Presenter, Business Daily, BBC World Service
Will the US stimulus package target the right areas?
Professor Michael Porter is boyish in his enthusiasm. His work may be taught at most business schools in the world, but he's no ivory-tower pedant.
Professor Porter, who sweeps his hands expansively through the air while talking at a hundred miles a hour, has been called "the doyen of living management gurus", a pillar of Harvard Business School and author of textbooks on competitive advantage and strategy.
Professor Porter has also advised various governments on economic policy and in the past was picked out to lead a presidential commission by Ronald Reagan.
So when he expresses concern that the US government's economic stimulus package has not targeted the right areas, it's worth listening to his arguments.
Professor Porter concedes that America does need something to stimulate its ailing economy.
But he is not impressed with the shape of the package presented to the US Congress - leaving aside the controversy over the "Buy America" clause.
We're falling into the trap of taking an enormous amount of money that we really don't have right now, and not necessarily spending it well
The current package includes almost $300bn (£205bn) of tax-cuts and twice that in extra government spending, which would extend unemployment benefits, and increase spending in some areas of healthcare, education and transport.
It is all meant to give a short-term jolt to the economy and set in motion projects that will create jobs over the longer term.
The plan has left Professor Porter frustrated.
In his opinion, much of it displays "the usual pork-barrel, favourite projects" and he insists that America ought to be identifying the fundamental challenges facing its economy and the country and investing in those.
The country, he says, ought to focus on "issues which would be critical constraints to our future".
In Professor Porter's view, those include the problem of access to higher education, and a dearth of spending on research and development.
He accepts that some parts of the stimulus package addresses those subjects, but not enough; much of it is about the politics of local self-interest, he believes.
'Washington is broken'
Asked why the plan from the Obama team is being rushed through, Professor Porter considers for a moment, before saying:: "I don't think it's so much their plan.
President Obama has an ability to break the pattern - it will be interesting to see if he can use his tremendous amazing popularity
"It's a plan that's come out of the political process in Washington," he adds.
That's the trouble.
In his view "Washington is broken".
"It's not good at strategic thinking and it's become a circus that jumps from issue to issue and soundbite to soundbite."
Professor Porter believes the US has never dealt with any of the real issues that affect its competitiveness, such as healthcare and public education.
Any suggestion that these are major problems that need time and thought for wholesale reform, time that America's economy does not have, are met with a reminder that there are short-term things that could be done immediately.
Billions of dollars have already been spent helping suffering homeowners
One example would be providing better access to higher education.
Increasingly, Professor Porter insists, university is unaffordable.
America's educational attainment in terms of university education has "not gone anywhere in 20 years".
The stimulus could provide student loans and grants to support kids going to college, and grants to allow people to re-train, he suggests.
"This kind of activity does put money into the economy.
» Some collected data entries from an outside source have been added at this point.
/-- All that the arbiter's order does (R125): the same commands, those of the links by their links with the officer's
last, those of one link and those of none as they stood. -/
theorem arbiterOrder_spec (l : List Instr) :
    (arbiterOrder l).Perm l ∧
    ((arbiterOrder l).filter fun c => (commandLink c).isSome).Pairwise (fun a b => linkRank a ≤ linkRank b) ∧
    (∀ n : Nat, ((arbiterOrder l).filter fun c => (commandLink c).isSome).filter (fun c => linkRank c = n) =
      (l.filter fun c => (commandLink c).isSome).filter fun c => linkRank c = n) ∧
    ((arbiterOrder l).filter fun c => !(commandLink c).isSome) = l.filter fun c => !(commandLink c).isSome := by
  obtain ⟨p, w⟩ := sortByLink_spec (l.filter fun c => (commandLink c).isSome)
  obtain ⟨a, b⟩ := replaceLinked_filter (sortByLink (l.filter fun c => (commandLink c).isSome)) l
    (fun c hc => by simpa using (List.mem_filter.mp (p.mem_iff.mp hc)).2) p.length_eq
  refine ⟨?_, by rw [arbiterOrder, a]; exact w, fun n => by rw [arbiterOrder, a]; exact sortByLink_stable n _, b⟩
  refine (List.filter_append_perm (fun c => (commandLink c).isSome) (arbiterOrder l)).symm.trans ?_
  refine List.Perm.trans ?_ (List.filter_append_perm (fun c => (commandLink c).isSome) l)
  rw [arbiterOrder, a, b]
  exact p.append_right _

/-! ## Notices (R164 to R168) -/

@[simp] theorem refreshAlert_keeps (k : LinkInterface) :
    k.refreshAlert.receiver = k.receiver ∧ k.refreshAlert.transmitter = k.transmitter ∧
    k.refreshAlert.held = k.held ∧ k.refreshAlert.owed = k.owed ∧ k.refreshAlert.noticeSet = k.noticeSet ∧
    k.refreshAlert.enables = k.enables ∧ k.refreshAlert.priorities = k.priorities ∧
    k.refreshAlert.alert = ((k.noticeSet &&& k.enables) != 0#16) := by
  simp [LinkInterface.refreshAlert]

/-- All that raising a kind does (R164, R168): it joins the pending set, and ALERT follows. -/
@[simp] theorem raise_keeps (k : LinkInterface) (n : Nat) :
    (k.raise n).receiver = k.receiver ∧ (k.raise n).transmitter = k.transmitter ∧ (k.raise n).held = k.held ∧
    (k.raise n).owed = k.owed ∧ (k.raise n).enables = k.enables ∧ (k.raise n).priorities = k.priorities ∧
    (k.raise n).noticeSet = (k.noticeSet ||| noticeBit n) ∧
    (k.raise n).alert = (((k.noticeSet ||| noticeBit n) &&& k.enables) != 0#16) := by
  simp [LinkInterface.raise]

theorem noticeBit_get (n m : Nat) (h : m < 16) : (noticeBit n).getLsbD m = decide (m = n) := by
  simp only [noticeBit, BitVec.getLsbD_shiftLeft, BitVec.getLsbD_one]
  by_cases e : m = n
  · subst e
    simp [h]
  · simp only [e, decide_false, Bool.and_eq_false_iff]
    by_cases l : m < n
    · simp [l]
    · have : ¬(m - n = 0) := by omega
      simp [this]

/-- A raised kind is pending, and no kind leaves by a raising. -/
theorem raise_pending (k : LinkInterface) (n m : Nat) (h : m < 16) :
    (k.raise n).noticeSet.getLsbD m = (k.noticeSet.getLsbD m || decide (m = n)) := by
  simp [noticeBit_get n m h]

@[simp] theorem raiseDesk_links_get (s : State) (st : StageId) (n : DeskNotice) (l : LinkId) :
    (s.raiseDesk st n).links.get l =
      if l = .desk st then (s.links.get l).raise n.position else s.links.get l := by
  simp only [State.raiseDesk, onLink_links, links_get_set]
  split <;> simp_all

@[simp] theorem raiseOfficer_links_get (s : State) (n : OfficerNotice) (l : LinkId) :
    (s.raiseOfficer n).links.get l =
      if l = .officer then (s.links.get l).raise n.position else s.links.get l := by
  simp only [State.raiseOfficer, onLink_links, links_get_set]
  split <;> simp_all

/-! ## What any service leaves as it was -/

section
variable (s : State)

theorem serveEncoreAsk_keeps (st : StageId) (m : Nat) :
    (s.serveEncoreAsk st m).2.2.now = s.now ∧ (s.serveEncoreAsk st m).2.2.pending = s.pending := by
  unfold State.serveEncoreAsk
  split <;> simp

theorem serveEncoreEnd_keeps (st : StageId) :
    (s.serveEncoreEnd st).2.2.now = s.now ∧ (s.serveEncoreEnd st).2.2.pending = s.pending := by
  unfold State.serveEncoreEnd
  split <;> simp

theorem serveEndShow_keeps : (serveEndShow s).1.now = s.now ∧ (serveEndShow s).1.pending = s.pending := by
  simp only [serveEndShow]
  exact ⟨(eachStage_keeps State.now _ (fun _ _ => by simp) _).trans rfl,
    (eachStage_keeps State.pending _ (fun _ _ => by simp) _).trans rfl⟩

theorem serveAckNotices_keeps (l : LinkId) (m : BitVec 16) :
    (serveAckNotices l m s).1.now = s.now ∧ (serveAckNotices l m s).1.pending = s.pending := by
  simp only [serveAckNotices]
  (repeat' split) <;> simp

theorem serveSetDesk_keeps (st : StageId) (f : SetDeskFields) :
    (serveSetDesk st f s).1.now = s.now ∧ (serveSetDesk st f s).1.pending = s.pending := by
  simp only [serveSetDesk]
  (repeat' split) <;> simp

theorem serveSetZone_keeps (z : Nat) (f : SetZoneFields) :
    (serveSetZone z f s).1.now = s.now ∧ (serveSetZone z f s).1.pending = s.pending := by
  simp only [serveSetZone, forZone]
  (repeat' split) <;> simp

theorem serveEnableZone_keeps (z : Nat) :
    (serveEnableZone z s).1.now = s.now ∧ (serveEnableZone z s).1.pending = s.pending := by
  simp only [serveEnableZone, forZone]
  (repeat' split) <;> simp

theorem serveDisableZone_keeps (z : Nat) :
    (serveDisableZone z s).1.now = s.now ∧ (serveDisableZone z s).1.pending = s.pending := by
  simp only [serveDisableZone, forZone]
  (repeat' split) <;> simp

theorem serveReadZone_keeps (z : Nat) :
    (serveReadZone z s).1.now = s.now ∧ (serveReadZone z s).1.pending = s.pending := by
  simp only [serveReadZone, forZone]
  (repeat' split) <;> simp

theorem serveInsertSegment_keeps (z : Nat) (f : InsertFields) :
    (serveInsertSegment z f s).1.now = s.now ∧ (serveInsertSegment z f s).1.pending = s.pending := by
  simp only [serveInsertSegment, forZone]
  (repeat' split) <;> simp

theorem serveEditSegment_keeps (z : Nat) (f : EditFields) :
    (serveEditSegment z f s).1.now = s.now ∧ (serveEditSegment z f s).1.pending = s.pending := by
  simp only [serveEditSegment, forZone]
  (repeat' split) <;> simp

theorem serveDeleteSegment_keeps (z n : Nat) :
    (serveDeleteSegment z n s).1.now = s.now ∧ (serveDeleteSegment z n s).1.pending = s.pending := by
  simp only [serveDeleteSegment, forZone]
  (repeat' split) <;> simp

theorem serveReadSchedule_keeps (z : Nat) :
    (serveReadSchedule z s).1.now = s.now ∧ (serveReadSchedule z s).1.pending = s.pending := by
  simp only [serveReadSchedule, forZone]
  (repeat' split) <;> simp

theorem serveSetCoupling_keeps (st z v : Nat) :
    (serveSetCoupling st z v s).1.now = s.now ∧ (serveSetCoupling st z v s).1.pending = s.pending := by
  simp only [serveSetCoupling, forZone, forStage]
  (repeat' split) <;> simp

theorem serveSetStage_keeps (st : Nat) (f : SetStageFields) :
    (serveSetStage st f s).1.now = s.now ∧ (serveSetStage st f s).1.pending = s.pending := by
  simp only [serveSetStage, forStage]
  (repeat' split) <;> simp

theorem serveAssignMonitor_keeps (a z : Nat) :
    (serveAssignMonitor a z s).1.now = s.now ∧ (serveAssignMonitor a z s).1.pending = s.pending := by
  simp only [serveAssignMonitor, forZone]
  (repeat' split) <;> simp

theorem serveUnassignMonitor_keeps (a : Nat) :
    (serveUnassignMonitor a s).1.now = s.now ∧ (serveUnassignMonitor a s).1.pending = s.pending := by
  simp only [serveUnassignMonitor]
  (repeat' split) <;> simp

theorem serveReadMonitor_keeps (a : Nat) :
    (serveReadMonitor a s).1.now = s.now ∧ (serveReadMonitor a s).1.pending = s.pending := by
  simp only [serveReadMonitor]
  (repeat' split) <;> simp

theorem serveSetTime_keeps (t : Nat) :
    (serveSetTime t s).1.now = s.now ∧ (serveSetTime t s).1.pending = s.pending := by
  simp only [serveSetTime]
  (repeat' split) <;> simp

theorem serveSelectSource_keeps (n : Nat) :
    (serveSelectSource n s).1.now = s.now ∧ (serveSelectSource n s).1.pending = s.pending := by
  simp only [serveSelectSource]
  (repeat' split) <;> simp

theorem serveArmShow_keeps : (serveArmShow s).1.now = s.now ∧ (serveArmShow s).1.pending = s.pending := by
  simp only [serveArmShow]
  (repeat' split) <;> simp

theorem serveMuteNow_keeps (st : Nat) :
    (serveMuteNow st s).1.now = s.now ∧ (serveMuteNow st s).1.pending = s.pending := by
  simp only [serveMuteNow, forStage]
  (repeat' split) <;> simp

theorem serveFade_keeps (st : Nat) :
    (serveFade st s).1.now = s.now ∧ (serveFade st s).1.pending = s.pending := by
  simp only [serveFade, forStage]
  (repeat' split) <;> simp

theorem serveRelease_keeps (st : Nat) :
    (serveRelease st s).1.now = s.now ∧ (serveRelease st s).1.pending = s.pending := by
  simp only [serveRelease, forStage]
  (repeat' split) <;> simp

theorem serveEnablePath_keeps (st : Nat) :
    (serveEnablePath st s).1.now = s.now ∧ (serveEnablePath st s).1.pending = s.pending := by
  simp only [serveEnablePath, forStage]
  (repeat' split) <;> simp

theorem serveDisablePath_keeps (st : Nat) :
    (serveDisablePath st s).1.now = s.now ∧ (serveDisablePath st s).1.pending = s.pending := by
  simp only [serveDisablePath, forStage]
  (repeat' split) <;> simp

theorem serveAlignPath_keeps (st : Nat) :
    (serveAlignPath st s).1.now = s.now ∧ (serveAlignPath st s).1.pending = s.pending := by
  simp only [serveAlignPath, forStage]
  (repeat' split) <;> simp

theorem serveSetPath_keeps (st : Nat) (f : SetPathFields) :
    (serveSetPath st f s).1.now = s.now ∧ (serveSetPath st f s).1.pending = s.pending := by
  simp only [serveSetPath, forStage]
  (repeat' split) <;> simp

theorem serveClearAlarms_keeps (st : Nat) (m : Byte) :
    (serveClearAlarms st m s).1.now = s.now ∧ (serveClearAlarms st m s).1.pending = s.pending := by
  simp only [serveClearAlarms, forStage]
  (repeat' split) <;> simp

theorem serveSetNotices_keeps (n : Nat) (f : SetNoticesFields) :
    (serveSetNotices n f s).1.now = s.now ∧ (serveSetNotices n f s).1.pending = s.pending := by
  simp only [serveSetNotices]
  (repeat' split) <;> simp

theorem serveRestart_keeps : (serveRestart s).1.now = s.now ∧ (serveRestart s).1.pending = s.pending := by
  simp only [serveRestart]
  (repeat' split) <;> simp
It helps the short-term problem, but it's investing behind a fundamental priority, and if we don't address that priority, the country's not going anywhere."
'Nip and tuck'
Professor Porter's is not the only voice raised in criticism of the existing stimulus package.
Any number of politicians and economists have expressed a range of concerns, but his centre on America's long-term competitiveness.
He still hopes though, that the plan may yet be adjusted.
"President Obama has an ability to break the pattern", he muses.
"It will be interesting to see if he can use his tremendous, amazing popularity to start to nip and tuck on this stimulus package and get more of it aligned with the nation's real agenda."
He professes to have enormous respect for President Obama's economic team, but tempers that with a concern that he "would like to see some more business expertise and credentials in his people".
But could the United States manage to re-invent itself?
Professor Porter sighs and talks about his tremendous faith in the resiliency and dynamism of the US economy "which over and over again, takes its hits and moves on".
People across the world should not be pessimistic about the US, he insists, though there is a "but".
With the current stimulus plan, he says, "we're falling into the trap of taking an enormous amount of money that we really don't have right now, and not necessarily spending it well".